= What you need to do =
For the material below, output exactly the span from the line with "MFE_CTRL, 16 bits. -/" to the line with "def MFE_STATUS_STATE : Fld", including both, and nothing besides.

################

/-! ### Fields of spec/17_measurement_front_end.md -/

/-- MFE_CTRL, 1 bit. -/
def MFE_CTRL_REF_EN : Fld := ⟨0x1f00000, 0x0, 0x0, 0, 1, .rw, (.val 0)⟩
/-- MFE_CTRL, 1 bit. -/
def MFE_CTRL_SEQ_EN : Fld := ⟨0x1f00000, 0x0, 0x0, 1, 1, .rw, (.val 0)⟩
/-- MFE_CTRL, 16 bits. -/
def MFE_CTRL_RAIL : Fld := ⟨0x1f00000, 0x0, 0x0, 16, 16, .rw, (.val 0x7f00)⟩
/-- MFE_STATUS, 1 bit. -/
def MFE_STATUS_REF_RDY : Fld := ⟨0x1f00004, 0x0, 0x0, 0, 1, .ro, (.val 0)⟩
/-- MFE_STATUS, 2 bits. -/
def MFE_STATUS_STATE : Fld := ⟨0x1f00004, 0x0, 0x0, 1, 2, .ro, (.val 0)⟩
/-- MFE_STATUS, 1 bit. -/
def MFE_STATUS_NO_SPARE : Fld := ⟨0x1f00004, 0x0, 0x0, 3, 1, .ro, (.val 0)⟩
/-- MFE_STATUS, 8 bits. -/
def MFE_STATUS_LAST_STATUS : Fld := ⟨0x1f00004, 0x0, 0x0, 8, 8, .ro, (.val 0)⟩
/-- MFE_STATUS, 5 bits. -/
def MFE_STATUS_GOOD : Fld := ⟨0x1f00004, 0x0, 0x0, 16, 5, .ro, (.val 0x1f)⟩
/-- MFE_STATUS, 3 bits. -/
def MFE_STATUS_SPARE : Fld := ⟨0x1f00004, 0x0, 0x0, 24, 3, .ro, (.val 4)⟩
/-- MFE_SEQ_CTRL, 7 bits. -/
def MFE_SEQ_CTRL_COUNT : Fld := ⟨0x1f00008, 0x0, 0x0, 0, 7, .rw, (.val 0)⟩
/-- MFE_SEQ_CTRL, 8 bits. -/
def MFE_SEQ_CTRL_URG_SLACK : Fld := ⟨0x1f00008, 0x0, 0x0, 8, 8, .rw, (.val 0x10)⟩
/-- MFE_SEQ_PERIOD, 21 bits. -/
def MFE_SEQ_PERIOD_PERIOD : Fld := ⟨0x1f0000c, 0x0, 0x0, 0, 21, .rw, (.val 0x9c40)⟩
/-- MFE_CAL, 16 bits. -/
def MFE_CAL_INT : Fld := ⟨0x1f00010, 0x0, 0x0, 0, 16, .rw, (.val 0x64)⟩
/-- MFE_URGENT, 6 bits. -/
def MFE_URGENT_ENTRY : Fld := ⟨0x1f00014, 0x0, 0x0, 0, 6, .rw, (.val 0)⟩
/-- MFE_URGENT, 3 bits. -/
def MFE_URGENT_QUEUED : Fld := ⟨0x1f00014, 0x0, 0x0, 8, 3, .ro, (.val 0)⟩
/-- MFE_URGENT, 1 bit. -/
def MFE_URGENT_GO : Fld := ⟨0x1f00014, 0x0, 0x0, 31, 1, .wo, (.val 0)⟩
/-- MFE_URG_RES, 32 bits. -/
def MFE_URG_RES_VALUE : Fld := ⟨0x1f00018, 0x0, 0x0, 0, 32, .ro, (.val 0)⟩
/-- MFE_URG_FLAGS, 6 bits. -/
def MFE_URG_FLAGS_ENTRY : Fld := ⟨0x1f0001c, 0x0, 0x0, 0, 6, .ro, (.val 0)⟩
/-- MFE_URG_FLAGS, 1 bit. -/
def MFE_URG_FLAGS_OPEN_WIRE : Fld := ⟨0x1f0001c, 0x0, 0x0, 8, 1, .ro, (.val 0)⟩
/-- MFE_URG_FLAGS, 1 bit. -/
def MFE_URG_FLAGS_OVER : Fld := ⟨0x1f0001c, 0x0, 0x0, 9, 1, .ro, (.val 0)⟩
/-- MFE_URG_FLAGS, 1 bit. -/
def MFE_URG_FLAGS_NEW : Fld := ⟨0x1f0001c, 0x0, 0x0, 10, 1, .w1c, (.val 0)⟩
/-- MFE_LEAF_REFUSED, 32 bits. -/
def MFE_LEAF_REFUSED_COUNT : Fld := ⟨0x1f00020, 0x0, 0x0, 0, 32, .ro, (.val 0)⟩
/-- MFE_REPLACED, 32 bits. -/
def MFE_REPLACED_COUNT : Fld := ⟨0x1f00024, 0x0, 0x0, 0, 32, .ro, (.val 0)⟩
/-- MFE_REC_DROP, 32 bits. -/
def MFE_REC_DROP_COUNT : Fld := ⟨0x1f00028, 0x0, 0x0, 0, 32, .ro, (.val 0)⟩
/-- MFE_EVT_LAST, 6 bits. -/
def MFE_EVT_LAST_INDEX : Fld := ⟨0x1f0002c, 0x0, 0x0, 0, 6, .ro, (.val 0)⟩
/-- MFE_EVT_LAST, 4 bits. -/
def MFE_EVT_LAST_KIND : Fld := ⟨0x1f0002c, 0x0, 0x0, 8, 4, .ro, (.val 0)⟩
/-- MFE_SYNC, 32 bits. -/
def MFE_SYNC_CHAINS : Fld := ⟨0x1f00030, 0x0, 0x0, 0, 32, .wo, (.val 0)⟩
/-- MFE_SLICE[i], 12 bits. -/
def MFE_SLICE_OFFSET : Fld := ⟨0x1f00040, 0x4, 0x0, 0, 12, .ro, (.val 0)⟩
/-- MFE_SLICE[i], 16 bits. -/
def MFE_SLICE_GAIN : Fld := ⟨0x1f00040, 0x4, 0x0, 12, 16, .ro, (.val 0)⟩
/-- MFE_SLICE[i], 2 bits. -/
def MFE_SLICE_ROLE : Fld := ⟨0x1f00040, 0x4, 0x0, 28, 2, .ro, .spareSlice⟩
/-- MFE_ENT_CFG[e], 1 bit. -/
def MFE_ENT_CFG_EN : Fld := ⟨0x1f01000, 0x40, 0x0, 0, 1, .rw, (.val 0)⟩
/-- MFE_ENT_CFG[e], 5 bits. -/
def MFE_ENT_CFG_INPUT : Fld := ⟨0x1f01000, 0x40, 0x0, 1, 5, .rw, (.val 0)⟩
/-- MFE_ENT_CFG[e], 3 bits. -/
def MFE_ENT_CFG_OSR : Fld := ⟨0x1f01000, 0x40, 0x0, 6, 3, .rw, (.val 2)⟩
/-- MFE_ENT_CFG[e], 8 bits. -/
def MFE_ENT_CFG_SETTLE : Fld := ⟨0x1f01000, 0x40, 0x0, 9, 8, .rw, (.val 0xa)⟩
/-- MFE_ENT_CFG[e], 5 bits. -/
def MFE_ENT_CFG_CHAIN : Fld := ⟨0x1f01000, 0x40, 0x0, 17, 5, .rw, (.val 0)⟩
/-- MFE_ENT_CFG[e], 1 bit. -/
def MFE_ENT_CFG_CH_EN : Fld := ⟨0x1f01000, 0x40, 0x0, 22, 1, .rw, (.val 0)⟩
/-- MFE_ENT_CFG[e], 1 bit. -/
def MFE_ENT_CFG_ACC_CLR : Fld := ⟨0x1f01000, 0x40, 0x0, 23, 1, .rw, (.val 0)⟩
/-- MFE_ENT_EXC[e], 2 bits. -/
def MFE_ENT_EXC_RANGE : Fld := ⟨0x1f01004, 0x40, 0x0, 0, 2, .rw, (.val 0)⟩
/-- MFE_ENT_EXC[e], 1 bit. -/
def MFE_ENT_EXC_AUTO : Fld := ⟨0x1f01004, 0x40, 0x0, 2, 1, .rw, (.val 0)⟩
/-- MFE_ENT_EXC[e], 2 bits. -/
def MFE_ENT_EXC_IEXC : Fld := ⟨0x1f01004, 0x40, 0x0, 3, 2, .rw, (.val 0)⟩
/-- MFE_ENT_EXC[e], 1 bit. -/
def MFE_ENT_EXC_WIRE : Fld := ⟨0x1f01004, 0x40, 0x0, 5, 1, .rw, (.val 1)⟩
/-- MFE_ENT_EXC[e], 1 bit. -/
def MFE_ENT_EXC_BO_EN : Fld := ⟨0x1f01004, 0x40, 0x0, 6, 1, .rw, (.val 1)⟩
/-- MFE_ENT_EXC[e], 1 bit. -/
def MFE_ENT_EXC_OUT_T : Fld := ⟨0x1f01004, 0x40, 0x0, 7, 1, .rw, (.val 0)⟩
/-- MFE_ENT_EXC[e], 1 bit. -/
def MFE_ENT_EXC_PT1000 : Fld := ⟨0x1f01004, 0x40, 0x0, 8, 1, .rw, (.val 0)⟩
/-- MFE_ENT_EXC[e], 1 bit. -/
def MFE_ENT_EXC_ATTEN : Fld := ⟨0x1f01004, 0x40, 0x0, 9, 1, .rw, (.val 0)⟩
/-- MFE_ENT_EXC[e], 16 bits. -/
def MFE_ENT_EXC_LEAD_MOHM : Fld := ⟨0x1f01004, 0x40, 0x0, 16, 16, .rw, (.val 0)⟩
/-- MFE_ENT_REC[e], 1 bit. -/
def MFE_ENT_REC_EN : Fld := ⟨0x1f01008, 0x40, 0x0, 0, 1, .rw, (.val 0)⟩
/-- MFE_ENT_REC[e], 3 bits. -/
def MFE_ENT_REC_STATION : Fld := ⟨0x1f01008, 0x40, 0x0, 1, 3, .rw, (.val 0)⟩
/-- MFE_ENT_REC[e], 18 bits. -/
def MFE_ENT_REC_QUEUE : Fld := ⟨0x1f01008, 0x40, 0x0, 4, 18, .rw, (.val 0)⟩
/-- MFE_ENT_REC[e], 4 bits. -/
def MFE_ENT_REC_DEC_LOG : Fld := ⟨0x1f01008, 0x40, 0x0, 24, 4, .rw, (.val 0)⟩
/-- MFE_ENT_STATUS[e], 1 bit. -/
def MFE_ENT_STATUS_OPEN : Fld := ⟨0x1f0100c, 0x40, 0x0, 0, 1, .w1c, (.val 0)⟩
/-- MFE_ENT_STATUS[e], 1 bit. -/
def MFE_ENT_STATUS_SETTLED : Fld := ⟨0x1f0100c, 0x40, 0x0, 1, 1, .ro, (.val 0)⟩
/-- MFE_ENT_STATUS[e], 1 bit. -/
def MFE_ENT_STATUS_SUPPRESSED : Fld := ⟨0x1f0100c, 0x40, 0x0, 2, 1, .ro, (.val 0)⟩
/-- MFE_ENT_STATUS[e], 16 bits. -/
def MFE_ENT_STATUS_RESTARTS : Fld := ⟨0x1f0100c, 0x40, 0x0, 16, 16, .ro, (.val 0)⟩
/-- MFE_RES[e], 32 bits. -/
def MFE_RES_VALUE : Fld := ⟨0x1f01010, 0x40, 0x0, 0, 32, .ro, (.val 0)⟩
/-- MFE_RES_FLAGS[e], 4 bits. -/
def MFE_RES_FLAGS_FLAGS : Fld := ⟨0x1f01014, 0x40, 0x0, 0, 4, .ro, (.val 0)⟩
/-- MFE_RES_FLAGS[e], 2 bits. -/
def MFE_RES_FLAGS_RANGE : Fld := ⟨0x1f01014, 0x40, 0x0, 4, 2, .ro, (.val 0)⟩
/-- MFE_RES_FLAGS[e], 1 bit. -/
def MFE_RES_FLAGS_NEW : Fld := ⟨0x1f01014, 0x40, 0x0, 8, 1, .w1c, (.val 0)⟩
/-- MFE_RES_FLAGS[e], 16 bits. -/
def MFE_RES_FLAGS_SEQ : Fld := ⟨0x1f01014, 0x40, 0x0, 16, 16, .ro, (.val 0)⟩
/-- MFE_LEAD[e], 32 bits. -/
def MFE_LEAD_MOHM : Fld := ⟨0x1f01018, 0x40, 0x0, 0, 32, .ro, (.val 0)⟩
/-- MFE_ACC_SUM_LO[e], 48 bits. -/
def MFE_ACC_SUM : Fld := ⟨0x1f0101c, 0x40, 0x0, 0, 48, .ro, (.val 0)⟩
/-- MFE_ACC_CNT[e], 32 bits. -/
def MFE_ACC_CNT_COUNT : Fld := ⟨0x1f01024, 0x40, 0x0, 0, 32, .ro, (.val 0)⟩
/-- MFE_ACC_MIN[e], 32 bits. -/
def MFE_ACC_MIN_MIN : Fld := ⟨0x1f01028, 0x40, 0x0, 0, 32, .ro, (.val 0x7fffffff)⟩
/-- MFE_ACC_MAX[e], 32 bits. -/
def MFE_ACC_MAX_MAX : Fld := ⟨0x1f0102c, 0x40, 0x0, 0, 32, .ro, (.val 0x80000000)⟩
/-- MFE_CH_CFG[c], 1 bit. -/
def MFE_CH_CFG_NOTCH50 : Fld := ⟨0x1f02000, 0x20, 0x0, 0, 1, .rw, (.val 1)⟩
/-- MFE_CH_CFG[c], 1 bit. -/
def MFE_CH_CFG_NOTCH60 : Fld := ⟨0x1f02000, 0x20, 0x0, 1, 1, .rw, (.val 1)⟩
/-- MFE_CH_CFG[c], 1 bit. -/
def MFE_CH_CFG_SCS : Fld := ⟨0x1f02000, 0x20, 0x0, 2, 1, .rw, (.val 0)⟩
/-- MFE_CH_CFG[c], 3 bits. -/
def MFE_CH_CFG_CLOG : Fld := ⟨0x1f02000, 0x20, 0x0, 3, 3, .rw, (.val 3)⟩
/-- MFE_CH_CFG[c], 6 bits. -/
def MFE_CH_CFG_LEAF : Fld := ⟨0x1f02000, 0x20, 0x0, 8, 6, .rw, (.val 0)⟩
/-- MFE_CH_SWAP[c], 6 bits. -/
def MFE_CH_SWAP_LEAF : Fld := ⟨0x1f02004, 0x20, 0x0, 0, 6, .rw, (.val 0)⟩
/-- MFE_CH_SWAP[c], 4 bits. -/
def MFE_CH_SWAP_FADE : Fld := ⟨0x1f02004, 0x20, 0x0, 8, 4, .rw, (.val 4)⟩
/-- MFE_CH_SWAP[c], 1 bit. -/
def MFE_CH_SWAP_REPLACED : Fld := ⟨0x1f02004, 0x20, 0x0, 28, 1, .w1c, (.val 0)⟩
/-- MFE_CH_SWAP[c], 1 bit. -/
def MFE_CH_SWAP_PENDING : Fld := ⟨0x1f02004, 0x20, 0x0, 29, 1, .ro, (.val 0)⟩
/-- MFE_CH_SWAP[c], 1 bit. -/
def MFE_CH_SWAP_FADING : Fld := ⟨0x1f02004, 0x20, 0x0, 30, 1, .ro, (.val 0)⟩
/-- MFE_CH_SWAP[c], 1 bit. -/
def MFE_CH_SWAP_GO : Fld := ⟨0x1f02004, 0x20, 0x0, 31, 1, .wo, (.val 0)⟩
/-- MFE_CH_STATUS[c], 16 bits. -/
def MFE_CH_STATUS_COUNT : Fld := ⟨0x1f02008, 0x20, 0x0, 0, 16, .ro, (.val 0)⟩
/-- MFE_CH_STATUS[c], 16 bits. -/
def MFE_CH_STATUS_S : Fld := ⟨0x1f02008, 0x20, 0x0, 16, 16, .ro, (.val 0)⟩
/-- MFE_CH_COARSE[c], 32 bits. -/
def MFE_CH_COARSE_VALUE : Fld := ⟨0x1f0200c, 0x20, 0x0, 0, 32, .ro, (.val 0)⟩
/-- MFE_OUT_CFG[o], 1 bit. -/
def MFE_OUT_CFG_EN : Fld := ⟨0x1f02800, 0x20, 0x0, 0, 1, .rw, (.val 0)⟩
/-- MFE_OUT_CFG[o], 1 bit. -/
def MFE_OUT_CFG_MODE : Fld := ⟨0x1f02800, 0x20, 0x0, 1, 1, .rw, (.val 0)⟩
/-- MFE_OUT_CFG[o], 6 bits. -/
def MFE_OUT_CFG_ENTRY : Fld := ⟨0x1f02800, 0x20, 0x0, 2, 6, .rw, (.val 0)⟩
/-- MFE_OUT_CFG[o], 2 bits. -/
def MFE_OUT_CFG_FAIL : Fld := ⟨0x1f02800, 0x20, 0x0, 8, 2, .rw, (.val 0)⟩
/-- MFE_OUT_LO[o], 32 bits. -/
def MFE_OUT_LO_LO : Fld := ⟨0x1f02804, 0x20, 0x0, 0, 32, .rw, (.val 0)⟩
/-- MFE_OUT_HI[o], 32 bits. -/
def MFE_OUT_HI_HI : Fld := ⟨0x1f02808, 0x20, 0x0, 0, 32, .rw, (.val 0)⟩
/-- MFE_OUT_F[o], 16 bits. -/
def MFE_OUT_F_F_A : Fld := ⟨0x1f0280c, 0x20, 0x0, 0, 16, .rw, (.val 0)⟩
/-- MFE_OUT_F[o], 16 bits. -/
def MFE_OUT_F_FMAX : Fld := ⟨0x1f0280c, 0x20, 0x0, 16, 16, .rw, (.val 0)⟩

################

= Reply =
/-- MFE_CTRL, 16 bits. -/
def MFE_CTRL_RAIL : Fld := ⟨0x1f00000, 0x0, 0x0, 16, 16, .rw, (.val 0x7f00)⟩
/-- MFE_STATUS, 1 bit. -/
def MFE_STATUS_REF_RDY : Fld := ⟨0x1f00004, 0x0, 0x0, 0, 1, .ro, (.val 0)⟩
/-- MFE_STATUS, 2 bits. -/
def MFE_STATUS_STATE : Fld := ⟨0x1f00004, 0x0, 0x0, 1, 2, .ro, (.val 0)⟩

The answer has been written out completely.